§ **MATERIAL SHOWN**
@[simp] theorem finish_param (code : ErrCode) (s : State) : (finish code s).param = s.param := rfl
@[simp] theorem finish_cfg0 (code : ErrCode) (s : State) : (finish code s).cfg0 = s.cfg0 := rfl
@[simp] theorem finish_cfg1 (code : ErrCode) (s : State) : (finish code s).cfg1 = s.cfg1 := rfl
@[simp] theorem finish_scfg0 (code : ErrCode) (s : State) : (finish code s).scfg0 = s.scfg0 := rfl
@[simp] theorem finish_scfg1 (code : ErrCode) (s : State) : (finish code s).scfg1 = s.scfg1 := rfl
@[simp] theorem finish_initDone (code : ErrCode) (s : State) : (finish code s).initDone = s.initDone := rfl
@[simp] theorem finish_err (code : ErrCode) (s : State) : (finish code s).err = code := rfl
@[simp] theorem finish_fsm (code : ErrCode) (s : State) : (finish code s).fsm = .idle := rfl
@[simp] theorem finish_lastOp (code : ErrCode) (s : State) : (finish code s).lastOp = s.lastOp := rfl
@[simp] theorem finish_curCmd (code : ErrCode) (s : State) : (finish code s).curCmd = s.curCmd := rfl
@[simp] theorem finish_irqEn (code : ErrCode) (s : State) : (finish code s).irqEn = s.irqEn := rfl
@[simp] theorem finish_irqStatus (code : ErrCode) (s : State) : (finish code s).irqStatus = s.irqStatus ||| irqOfCompletion code := rfl
@[simp] theorem finish_cal (code : ErrCode) (s : State) : (finish code s).cal = s.cal := rfl
@[simp] theorem finish_frame (code : ErrCode) (s : State) : (finish code s).frame = s.frame := rfl
@[simp] theorem finish_off (code : ErrCode) (s : State) : (finish code s).off = s.off := rfl
@[simp] theorem finish_trk (code : ErrCode) (s : State) : (finish code s).trk = s.trk := rfl
@[simp] theorem finish_crcErrCnt (code : ErrCode) (s : State) : (finish code s).crcErrCnt = s.crcErrCnt := rfl
@[simp] theorem finish_crcRes (code : ErrCode) (s : State) : (finish code s).crcRes = s.crcRes := rfl
@[simp] theorem finish_raw (code : ErrCode) (s : State) : (finish code s).raw = s.raw := rfl
@[simp] theorem finish_crcIn (code : ErrCode) (s : State) : (finish code s).crcIn = s.crcIn := rfl
@[simp] theorem finish_chain (code : ErrCode) (s : State) : (finish code s).chain = s.chain := rfl
@[simp] theorem finish_seq (code : ErrCode) (s : State) : (finish code s).seq = s.seq := rfl
@[simp] theorem finish_ma (code : ErrCode) (s : State) : (finish code s).ma = s.ma := rfl
@[simp] theorem finish_lastResp (code : ErrCode) (s : State) : (finish code s).lastResp = s.lastResp := rfl
@[simp] theorem finish_pubValid (code : ErrCode) (s : State) : (finish code s).pubValid = s.pubValid := rfl
@[simp] theorem finish_inbox (code : ErrCode) (s : State) : (finish code s).inbox = s.inbox := rfl
@[simp] theorem finish_encBits (code : ErrCode) (s : State) : (finish code s).encBits = s.encBits := rfl
@[simp] theorem finish_clk (code : ErrCode) (s : State) : (finish code s).clk = s.clk := rfl
@[simp] theorem finish_mtWidth (code : ErrCode) (s : State) : (finish code s).mtWidth = s.mtWidth := rfl
@[simp] theorem finish_stWidth (code : ErrCode) (s : State) : (finish code s).stWidth = s.stWidth := rfl
@[simp] theorem finish_polePairs (code : ErrCode) (s : State) : (finish code s).polePairs = s.polePairs := rfl
@[simp] theorem finish_baudDiv (code : ErrCode) (s : State) : (finish code s).baudDiv = s.baudDiv := rfl
@[simp] theorem finish_calLen (code : ErrCode) (s : State) : (finish code s).calLen = s.calLen := rfl
@[simp] theorem finish_capBits (code : ErrCode) (s : State) : (finish code s).capBits = s.capBits := rfl

@[simp] theorem ackIrq_param (ones : BitVec 4) (s : State) : (ackIrq ones s).param = s.param := rfl
@[simp] theorem ackIrq_cfg0 (ones : BitVec 4) (s : State) : (ackIrq ones s).cfg0 = s.cfg0 := rfl
@[simp] theorem ackIrq_cfg1 (ones : BitVec 4) (s : State) : (ackIrq ones s).cfg1 = s.cfg1 := rfl
@[simp] theorem ackIrq_scfg0 (ones : BitVec 4) (s : State) : (ackIrq ones s).scfg0 = s.scfg0 := rfl
@[simp] theorem ackIrq_scfg1 (ones : BitVec 4) (s : State) : (ackIrq ones s).scfg1 = s.scfg1 := rfl
@[simp] theorem ackIrq_initDone (ones : BitVec 4) (s : State) : (ackIrq ones s).initDone = s.initDone := rfl
@[simp] theorem ackIrq_err (ones : BitVec 4) (s : State) : (ackIrq ones s).err = s.err := rfl
@[simp] theorem ackIrq_fsm (ones : BitVec 4) (s : State) : (ackIrq ones s).fsm = s.fsm := rfl
@[simp] theorem ackIrq_lastOp (ones : BitVec 4) (s : State) : (ackIrq ones s).lastOp = s.lastOp := rfl
@[simp] theorem ackIrq_curCmd (ones : BitVec 4) (s : State) : (ackIrq ones s).curCmd = s.curCmd := rfl
@[simp] theorem ackIrq_irqEn (ones : BitVec 4) (s : State) : (ackIrq ones s).irqEn = s.irqEn := rfl
@[simp] theorem ackIrq_irqStatus (ones : BitVec 4) (s : State) : (ackIrq ones s).irqStatus = s.irqStatus &&& ~~~ones := rfl
@[simp] theorem ackIrq_cal (ones : BitVec 4) (s : State) : (ackIrq ones s).cal = s.cal := rfl
@[simp] theorem ackIrq_frame (ones : BitVec 4) (s : State) : (ackIrq ones s).frame = s.frame := rfl
@[simp] theorem ackIrq_off (ones : BitVec 4) (s : State) : (ackIrq ones s).off = s.off := rfl
@[simp] theorem ackIrq_trk (ones : BitVec 4) (s : State) : (ackIrq ones s).trk = s.trk := rfl
@[simp] theorem ackIrq_crcErrCnt (ones : BitVec 4) (s : State) : (ackIrq ones s).crcErrCnt = s.crcErrCnt := rfl
@[simp] theorem ackIrq_crcRes (ones : BitVec 4) (s : State) : (ackIrq ones s).crcRes = s.crcRes := rfl
@[simp] theorem ackIrq_raw (ones : BitVec 4) (s : State) : (ackIrq ones s).raw = s.raw := rfl
@[simp] theorem ackIrq_crcIn (ones : BitVec 4) (s : State) : (ackIrq ones s).crcIn = s.crcIn := rfl
@[simp] theorem ackIrq_chain (ones : BitVec 4) (s : State) : (ackIrq ones s).chain = s.chain := rfl
@[simp] theorem ackIrq_seq (ones : BitVec 4) (s : State) : (ackIrq ones s).seq = s.seq := rfl
@[simp] theorem ackIrq_ma (ones : BitVec 4) (s : State) : (ackIrq ones s).ma = s.ma := rfl
@[simp] theorem ackIrq_lastResp (ones : BitVec 4) (s : State) : (ackIrq ones s).lastResp = s.lastResp := rfl
@[simp] theorem ackIrq_pubValid (ones : BitVec 4) (s : State) : (ackIrq ones s).pubValid = s.pubValid := rfl
@[simp] theorem ackIrq_inbox (ones : BitVec 4) (s : State) : (ackIrq ones s).inbox = s.inbox := rfl
@[simp] theorem ackIrq_encBits (ones : BitVec 4) (s : State) : (ackIrq ones s).encBits = s.encBits := rfl
@[simp] theorem ackIrq_clk (ones : BitVec 4) (s : State) : (ackIrq ones s).clk = s.clk := rfl
@[simp] theorem ackIrq_mtWidth (ones : BitVec 4) (s : State) : (ackIrq ones s).mtWidth = s.mtWidth := rfl
@[simp] theorem ackIrq_stWidth (ones : BitVec 4) (s : State) : (ackIrq ones s).stWidth = s.stWidth := rfl
@[simp] theorem ackIrq_polePairs (ones : BitVec 4) (s : State) : (ackIrq ones s).polePairs = s.polePairs := rfl
@[simp] theorem ackIrq_baudDiv (ones : BitVec 4) (s : State) : (ackIrq ones s).baudDiv = s.baudDiv := rfl
@[simp] theorem ackIrq_calLen (ones : BitVec 4) (s : State) : (ackIrq ones s).calLen = s.calLen := rfl
@[simp] theorem ackIrq_capBits (ones : BitVec 4) (s : State) : (ackIrq ones s).capBits = s.capBits := rfl
@[simp] theorem ackIrq_busy (ones : BitVec 4) (s : State) : (ackIrq ones s).busy = s.busy := rfl
@[simp] theorem ackIrq_capturing (ones : BitVec 4) (s : State) : (ackIrq ones s).capturing = s.capturing := rfl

§ **TASK REQUIREMENTS**
The lines above, from the first through the one containing "code s).seq = s.seq := rfl", must be restated word for word, with nothing added.

§ **SOLUTION TO THIS TASK**
@[simp] theorem finish_param (code : ErrCode) (s : State) : (finish code s).param = s.param := rfl
@[simp] theorem finish_cfg0 (code : ErrCode) (s : State) : (finish code s).cfg0 = s.cfg0 := rfl
@[simp] theorem finish_cfg1 (code : ErrCode) (s : State) : (finish code s).cfg1 = s.cfg1 := rfl
@[simp] theorem finish_scfg0 (code : ErrCode) (s : State) : (finish code s).scfg0 = s.scfg0 := rfl
@[simp] theorem finish_scfg1 (code : ErrCode) (s : State) : (finish code s).scfg1 = s.scfg1 := rfl
@[simp] theorem finish_initDone (code : ErrCode) (s : State) : (finish code s).initDone = s.initDone := rfl
@[simp] theorem finish_err (code : ErrCode) (s : State) : (finish code s).err = code := rfl
@[simp] theorem finish_fsm (code : ErrCode) (s : State) : (finish code s).fsm = .idle := rfl
@[simp] theorem finish_lastOp (code : ErrCode) (s : State) : (finish code s).lastOp = s.lastOp := rfl
@[simp] theorem finish_curCmd (code : ErrCode) (s : State) : (finish code s).curCmd = s.curCmd := rfl
@[simp] theorem finish_irqEn (code : ErrCode) (s : State) : (finish code s).irqEn = s.irqEn := rfl
@[simp] theorem finish_irqStatus (code : ErrCode) (s : State) : (finish code s).irqStatus = s.irqStatus ||| irqOfCompletion code := rfl
@[simp] theorem finish_cal (code : ErrCode) (s : State) : (finish code s).cal = s.cal := rfl
@[simp] theorem finish_frame (code : ErrCode) (s : State) : (finish code s).frame = s.frame := rfl
@[simp] theorem finish_off (code : ErrCode) (s : State) : (finish code s).off = s.off := rfl
@[simp] theorem finish_trk (code : ErrCode) (s : State) : (finish code s).trk = s.trk := rfl
@[simp] theorem finish_crcErrCnt (code : ErrCode) (s : State) : (finish code s).crcErrCnt = s.crcErrCnt := rfl
@[simp] theorem finish_crcRes (code : ErrCode) (s : State) : (finish code s).crcRes = s.crcRes := rfl
@[simp] theorem finish_raw (code : ErrCode) (s : State) : (finish code s).raw = s.raw := rfl
@[simp] theorem finish_crcIn (code : ErrCode) (s : State) : (finish code s).crcIn = s.crcIn := rfl
@[simp] theorem finish_chain (code : ErrCode) (s : State) : (finish code s).chain = s.chain := rfl
@[simp] theorem finish_seq (code : ErrCode) (s : State) : (finish code s).seq = s.seq := rfl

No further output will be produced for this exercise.